The Board of Directors of Pension Fund Neliapila decided in December 2023 to return the fund's surplus of EUR 14 million to Kemira Group companies. The return of surplus will be paid by Pension Fund Neliapila when approval is obtained from the Financial Supervisory Authority. The approval is required by the Pension Fund Act. The surplus payment is expected to be paid during the first half of 2024. Apart from this, transactions with related parties have not changed materially.
This financial statements bulletin has been prepared in accordance with the IAS 34 Interim Financial Reporting standard and using the same accounting policies as in the annual financial statements for 2022. The financial statements bulletin should be read in conjunction with the annual financial statements for 2022.

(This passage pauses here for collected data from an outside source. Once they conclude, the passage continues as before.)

/-- R142: `LDSRC` and `LDCHUNK`. -/
theorem test_host_loads :
    see (hostLdSrc [7#8, 8#8] (loaded [1#8, 2#8, 3#8] 3 0)) (fun t => (t.srcLen.toNat, srcRead t 0, srcRead t 1, srcRead t 2)) =
      some (2, some 7#8, some 8#8, none) ∧
    see (hostLdChunk (chunkT13.toList) State.reset) (fun t => (t.chunk[0], t.chunk[15])) = some (1#8, 16#8) ∧
    refusal (hostLdChunk [1#8] State.reset) = some (.chunkLength 1) := by decide

/-- Z-08: with two tiles, tile 1 is read and tile 2 is refused; a byte nobody wrote gives no value. -/
theorem test_host_rd :
    see (hostRd (.tile 1 0 0) (tiled [flat 0#2, flat 3#2] 1)) (·.reads) = some [.value 3] ∧
    refusal (hostRd (.tile 2 0 0) (tiled [flat 0#2, flat 3#2] 1)) = some (.noSuchCell (.tile 2 0 0)) ∧
    see (hostRd (.src 0) (loaded [] 1 0)) (·.reads) = some [.noValue] ∧
    refusal (hostRd (.src 1) (loaded [] 1 0)) = some (.noSuchCell (.src 1)) := by decide

/-- R170: reset clears the unit. -/
theorem test_host_reset :
    see (hostReset (loaded [1#8] 1 9)) (fun t => (t.src, t.srcLen.toNat, t.tpr.toNat)) = some ([], 0, 0) := by decide

/-- Program 6, its last step: the stale descriptor raises TruncatedInput and is kept. -/
theorem test_stale_descriptor :
    see (execDecodeAll { windowed [] 8000 16 8208 with tile := [flat 0#2], tileCount := 1#32 })
      (fun t => (t.err, t.tileCount.toNat, t.chrStart.toNat, t.chrEnd.toNat)) = some (.truncatedInput, 0, 16, 8208) := by decide

/-! ## Witnesses: the hypotheses of each statement can be met together -/

/-- A 16-byte valid container with no graphics. -/
def sGood : State :=
  loaded (header 0x1A#8 0#8 0#8) 16 3

/-- The same with a wrong magic byte. -/
def sBadMagic : State :=
  loaded (header 0x1B#8 0#8 0#8) 16 3

/-- The same with a region one byte longer than the buffer allows. -/
def sTruncated : State :=
  loaded (header 0x1A#8 0#8 1#8) 8207 3

/-- The bytes of vector P-09: a header with one graphics unit, and 8192 zero bytes. -/
def fullBytes : List Byte :=
  header 0x1A#8 0#8 1#8 ++ List.replicate 8192 0#8

/-- A container whose region ends exactly at the end of the buffer. -/
def sFull : State :=
  loaded fullBytes 8208 50

/-- A state of two tiles at three per row, with the grid that COMPOSE gives for them (R122). -/
def sTiled : State :=
  { tiled [flat 1#2, flat 3#2] 3 with
    grid := List.replicate 8 (List.replicate 8 117#8 ++ List.replicate 8 255#8 ++ List.replicate 8 0#8)
    gridW := 24#32, gridH := 8#32, rows := 1#32 }
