-- ==== Sys2Proof/Machine/State.lean ====
section
/-! DEFINITION. The state of the machine as plain data (10_state.md), the reasons for which it stops, and the state right
after reset (70_reset_and_hazards.md R430, R433). -/

namespace Sys2Proof.Machine

/-- The reasons for which the machine stops with a fault. Every fault of the processor itself is the HardFault exception
(60_exceptions.md R390), a next state; what stands here is where the spec says that the machine stops. -/
inductive Fault
  /-- BKPT with a debugger attached enters Debug state, where the model stops (43_misc.md R330; 92_eei_decisions.md D7: "With true
  the model stops at BKPT"). Raised by `execBkpt`. Safe: a debugger could let the machine go on. -/
  | debugState
  deriving DecidableEq, Repr

/-- The reasons for which the model gives no meaning: the treatment `refuse` of 93_implementation_defined.md. -/
inductive Refusal
  /-- an instruction that has no meaning yet; raised by its arm in `exec`; safe -/
  | notModelled (mnemonic : String)
  /-- an unpredictable encoding or operand (30_encoding.md R203; U12, U13); raised by the decoder through `step`, and by a
  meaning whose operands no encoding admits; safe -/
  | unpredictable (u : Unpredictable)
  /-- a byte or halfword access to the PPB (D9, U20); raised by the PPB check of an access; safe -/
  | ppbSize
  /-- a write of 1 to a reserved bit that "must be kept cleared" (10_state.md R53; D11); raised by a system register write;
  safe -/
  | reservedBitWrite
  /-- ICSR written with set and clear of one exception together (U4); raised by a system register write; safe -/
  | icsrSetClear
  /-- AIRCR written with VECTCLRACTIVE (U5); raised by a system register write; safe -/
  | aircrVectClrActive
  /-- MPU_CTRL.HFNMIENA = 1 with ENABLE = 0 (U7); raised by a system register write; safe -/
  | mpuHfnmienaWithoutEnable
  /-- an access that hits a region with AP = 100 (U8); raised by the MPU check; safe -/
  | mpuAp100
  /-- a region number above 7 (U9); raised by a system register write; safe -/
  | mpuRegionNumber
  /-- an enabled region with SIZE below 7 (U10); raised by the MPU check; safe -/
  | mpuRegionSize
  /-- a bus error on the reads of addresses 0 and 4 at reset (U11); raised by `doReset`; safe -/
  | resetReadBusError
  /-- an exception return with a reserved EXC_RETURN value (U18, D22); raised by `exceptionReturn`; safe -/
  | excReturnValue
  /-- an exception return to Thread mode while another exception is active, or to Handler mode while none is (D22); raised by
  `exceptionReturn`; safe -/
  | excReturnNesting
  /-- an exception return from an exception that is not active (D22); raised by `exceptionReturn`; safe -/
  | excReturnNotActive
  /-- an exception return to an odd address (U2); raised by `exceptionReturn`; safe -/
  | excReturnOddAddress
  /-- an exception return to an IPSR that does not fit the mode or names no exception (U6); raised by `exceptionReturn`; safe -/
  | excReturnIpsr
  deriving DecidableEq, Repr

/-- The flags of the APSR (10_state.md R31). -/
structure Apsr where
  /-- negative -/
  n : Bool
  /-- zero -/
  z : Bool
  /-- carry or borrow -/
  c : Bool
  /-- overflow -/
  v : Bool
  deriving DecidableEq, Repr

/-- The execution priority at which the processor locked up: -1 or -2 (60_exceptions.md R396). -/
inductive LockupLevel
  /-- LockupPriority = -1 -/
  | hardFault
  /-- LockupPriority = -2 -/
  | nmi
  deriving DecidableEq, Repr

/-- The sleep state (10_state.md R43). -/
inductive SleepState
  /-- executing instructions -/
  | running
  /-- asleep after WFI -/
  | wfi
  /-- asleep after WFE -/
  | wfe
  /-- asleep by sleep-on-exit -/
  | onExit
  deriving DecidableEq, Repr

/-- The exceptions other than reset (60_exceptions.md R350). -/
inductive Exc
  /-- exception 2 -/
  | nmi
  /-- exception 3 -/
  | hardFault
  /-- exception 11 -/
  | svCall
  /-- exception 14 -/
  | pendSV
  /-- exception 15 -/
  | sysTick
  /-- exception 16 + n -/
  | irq (n : Fin 32)
  deriving DecidableEq, Repr

/-- The interrupt controller: pending and active bits of every exception by its number (10_state.md R41), the enable bits and
priorities of the interrupts (R54, R58), and the previous samples of the input lines (60_exceptions.md R366, R367). -/
structure Nvic where
  /-- pending bit e of exception number e -/
  pending : BitVec 48
  /-- active bit e of exception number e -/
  active : BitVec 48
  /-- enable bit n of IRQ n -/
  enable : BitVec 32
  /-- NVIC_IPR0 to NVIC_IPR7 -/
  ipr : Vector Word 8
  /-- Lprev, the previous sample of each interrupt line -/
  irqPrev : BitVec 32
  /-- the previous sample of the NMI input -/
  nmiPrev : Bool
  deriving DecidableEq, Repr

/-- The system control block registers that hold state (10_state.md R66 to R72). -/
structure Scb where
  /-- VTOR -/
  vtor : Word
  /-- SCR -/
  scr : Word
  /-- SHPR2 -/
  shpr2 : Word
  /-- SHPR3 -/
  shpr3 : Word
  /-- a system reset was requested by AIRCR.SYSRESETREQ (10_state.md R46) -/
  resetRequest : Bool
  deriving DecidableEq, Repr

/-- The SysTick timer (10_state.md R76 to R78). -/
structure SysTick where
  /-- STK_CSR[2:0]: CLKSOURCE, TICKINT, ENABLE -/
  ctrl : BitVec 3
  /-- STK_CSR.COUNTFLAG -/
  countFlag : Bool
  /-- STK_RVR.RELOAD -/
  reload : BitVec 24
  /-- STK_CVR.CURRENT -/
  current : BitVec 24
  deriving DecidableEq, Repr

/-- One MPU region: its base address word and its attribute word (10_state.md R90). -/
structure MpuRegion where
  /-- the word behind MPU_RBAR -/
  base : Word
  /-- the word behind MPU_RASR -/
  attr : Word
  deriving DecidableEq, Repr

/-- The memory protection unit (10_state.md R83 to R90). -/
structure Mpu where
  /-- MPU_CTRL[2:0]: PRIVDEFENA, HFNMIENA, ENABLE -/
  ctrl : BitVec 3
  /-- MPU_RNR.REGION -/
  rnr : Fin 8
  /-- the eight regions -/
  regions : Vector MpuRegion 8
  deriving DecidableEq, Repr

/-- What arrives while LDM, STM, PUSH, POP or MULS is in progress, on a platform where these can be abandoned (60_exceptions.md R384;
92_eei_decisions.md D16; assumption log 40). -/
structure Midway where
  /-- after how many of the instruction's accesses it arrives -/
  after : Nat
  /-- the levels of the 32 interrupt lines then -/
  irq : BitVec 32
  /-- the level of the NMI input then -/
  nmi : Bool
  /-- the SysTick ticks that elapse -/
  ticks : Nat
  deriving DecidableEq, Repr

/-- What the environment does at one step (60_exceptions.md R425; 10_state.md R44; the model's own record, assumption log 9). -/
structure StepInput where
  /-- the reset input -/
  reset : Bool
  /-- the levels of the 32 interrupt lines -/
  irq : BitVec 32
  /-- the level of the NMI input -/
  nmi : Bool
  /-- the external event input (60_exceptions.md R417), and events of other processors -/
  event : Bool
  /-- the SysTick ticks that elapse (60_exceptions.md R407) -/
  ticks : Nat
  /-- a spurious wake-up (D17) -/
  wake : Bool
  /-- a debugger, if one is attached, holds the processor halted at this step (60_exceptions.md R421) -/
  halt : Bool
  /-- bytes that other bus masters write (60_exceptions.md R420) -/
  dma : List Host.Cell
  /-- what arrives in the middle of an instruction that can be abandoned (60_exceptions.md R384) -/
  midway : Option Midway
  /-- what happens to the platform's devices, as their models understand it (U26) -/
  device : Nat
  /-- the pipeline fetches the instruction after this one before this one executes (20_memory.md R165) -/
  prefetch : Bool
  deriving DecidableEq, Repr

/-- An instruction fetched ahead: its address and the two halfwords from there on (20_memory.md R165; 70_reset_and_hazards.md R452;
assumption log 41). -/
structure Prefetched where
  /-- the address of the instruction -/
  addr : Word
  /-- the halfword there -/
  hw1 : Half
  /-- the next halfword -/
  hw2 : Half
  deriving DecidableEq, Repr

/-- The state of the machine. -/
structure State where
  /-- R0 to R12 (10_state.md R20) -/
  regs : Vector Word 13
  /-- the main stack pointer (R22) -/
  msp : Word
  /-- the process stack pointer (R22) -/
  psp : Word
  /-- R14 (R25) -/
  lr : Word
  /-- the address of the next instruction to execute (R26) -/
  pc : Word
  /-- the flags (R31) -/
  apsr : Apsr
  /-- the exception number, 0 in Thread mode (R32) -/
  ipsr : BitVec 6
  /-- EPSR.T (R33) -/
  epsrT : Bool
  /-- PRIMASK.PM (R36) -/
  primask : Bool
  /-- CONTROL.nPRIV (R37) -/
  nPriv : Bool
  /-- CONTROL.SPSEL (R37) -/
  spsel : Bool
  /-- the event register (R40) -/
  eventReg : Bool
  /-- the lockup state and the priority at which it was entered (R42) -/
  lockup : Option LockupLevel
  /-- the sleep state (R43) -/
  sleep : SleepState
  /-- the interrupt controller -/
  nvic : Nvic
  /-- the system control block -/
  scb : Scb
  /-- the system timer -/
  stk : SysTick
  /-- the memory protection unit -/
  mpu : Mpu
  /-- memory (R48) -/
  mem : Memory
  /-- the instruction fetched ahead, if any (20_memory.md R165; assumption log 41) -/
  prefetched : Option Prefetched
  /-- every access that the platform's devices saw, the newest first (20_memory.md R149; the model's own field, assumption log
  39) -/
  devices : List DeviceAccess
  /-- what happened to the devices at this step (the model's own field, assumption log 39) -/
  deviceInput : Nat
  /-- what arrives in the middle of this step's instruction (60_exceptions.md R384; the model's own field, assumption log 40) -/
  midway : Option Midway
  /-- what the environment does at the coming steps (the model's own field, assumption log 9) -/
  inputs : List StepInput
  /-- how many free values were drawn (the model's own field, assumption log 11) -/
  freeCount : Nat
  /-- the platform, which no step changes (the model's own field, assumption log 1) -/
  cfg : Platform
  deriving DecidableEq, Repr

/-- The interrupt controller after reset (10_state.md R41, R50, R101; 60_exceptions.md R366). -/
def Nvic.reset : Nvic :=
  { pending := 0, active := 0, enable := 0, ipr := Vector.replicate 8 0, irqPrev := 0, nmiPrev := false }

/-- The system control block after reset (10_state.md R50). -/
def Scb.reset : Scb := { vtor := 0, scr := 0, shpr2 := 0, shpr3 := 0, resetRequest := false }

/-- The system timer after reset: STK_CSR 0 (10_state.md R50), reload and current value unknown to the spec (DESIGN CHOICE 0,
assumption log 7). -/
def SysTick.reset : SysTick := { ctrl := 0, countFlag := false, reload := 0, current := 0 }

/-- The memory protection unit after reset: MPU_CTRL 0 and every region disabled (10_state.md R50, R90), the rest unknown to
the spec (DESIGN CHOICE 0, assumption log 8). -/
def Mpu.reset : Mpu := { ctrl := 0, rnr := 0, regions := Vector.replicate 8 { base := 0, attr := 0 } }

/-- The core after reset from memory whose first word is `sp` and whose second word is `v` (70_reset_and_hazards.md R430). What
the spec calls unknown holds the values of assumption logs 4 and 6. -/
def State.resetFrom (sp v : Word) (mem : Memory) (devices : List DeviceAccess) (deviceInput : Nat) (inputs : List StepInput)
    (freeCount : Nat) (cfg : Platform) : State :=
  { regs := Vector.replicate 13 0
    msp := sp &&& 0xFFFFFFFC#32
    psp := 0
    lr := 0xFFFFFFFF
    pc := v &&& 0xFFFFFFFE#32
    apsr := { n := false, z := false, c := false, v := false }
    ipsr := 0
    epsrT := v.getLsbD 0
    primask := false
    nPriv := false
    spsel := false
    eventReg := false
    lockup := none
    sleep := .running
    nvic := Nvic.reset
    scb := Scb.reset
    stk := SysTick.reset
    mpu := Mpu.reset
    mem := mem
    prefetched := none
    devices := devices
    deviceInput := deviceInput
    midway := none
    inputs := inputs
    freeCount := freeCount
    cfg := cfg }

/-- The machine right after reset, with nothing in memory: the words at addresses 0 and 4 of empty memory give MSP, PC and T
(assumption log 5). -/
def State.reset : State :=
  State.resetFrom (Memory.load [] .word 0) (Memory.load [] .word 4) [] [] 0 [] 0 Platform.standard

end Sys2Proof.Machine
end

All individual figures presented in this financial statements bulletin have been rounded to the nearest exact figure. Therefore, the sum of the individual figures may deviate from the total figure presented in the financial statements bulletin. The key figures are calculated using exact values.
The preparation of the interim financial statements requires management to make judgements, estimates and assumptions that affect the application of accounting policies and the reported amounts of assets and liabilities, income and expenses. The actual results may differ from these estimates.
Following the war in Ukraine, Kemira exited Russia in May 2022. At the end of December 2023, Kemira's net assets in Russia amounted to around EUR 5 million and consisted mainly of cash and cash equivalents denominated in Russian roubles. Kemira is working to repatriate funds from Russia.
On February 2, 2024 Kemira announced that it had closed the divestment of its Oil & Gas related portfolio. Approximately 250 employees will transfer to the buyer as part of the transaction, which includes Kemira's manufacturing facilities in Mobile, Columbus and Aberdeen in the United States and the novel liquid polymer (NLP) manufacturing assets in Botlek, the Netherlands. The closing of the Teesport manufacturing facility in the United Kingdom is expected to happen later, subject to site-specific closing conditions.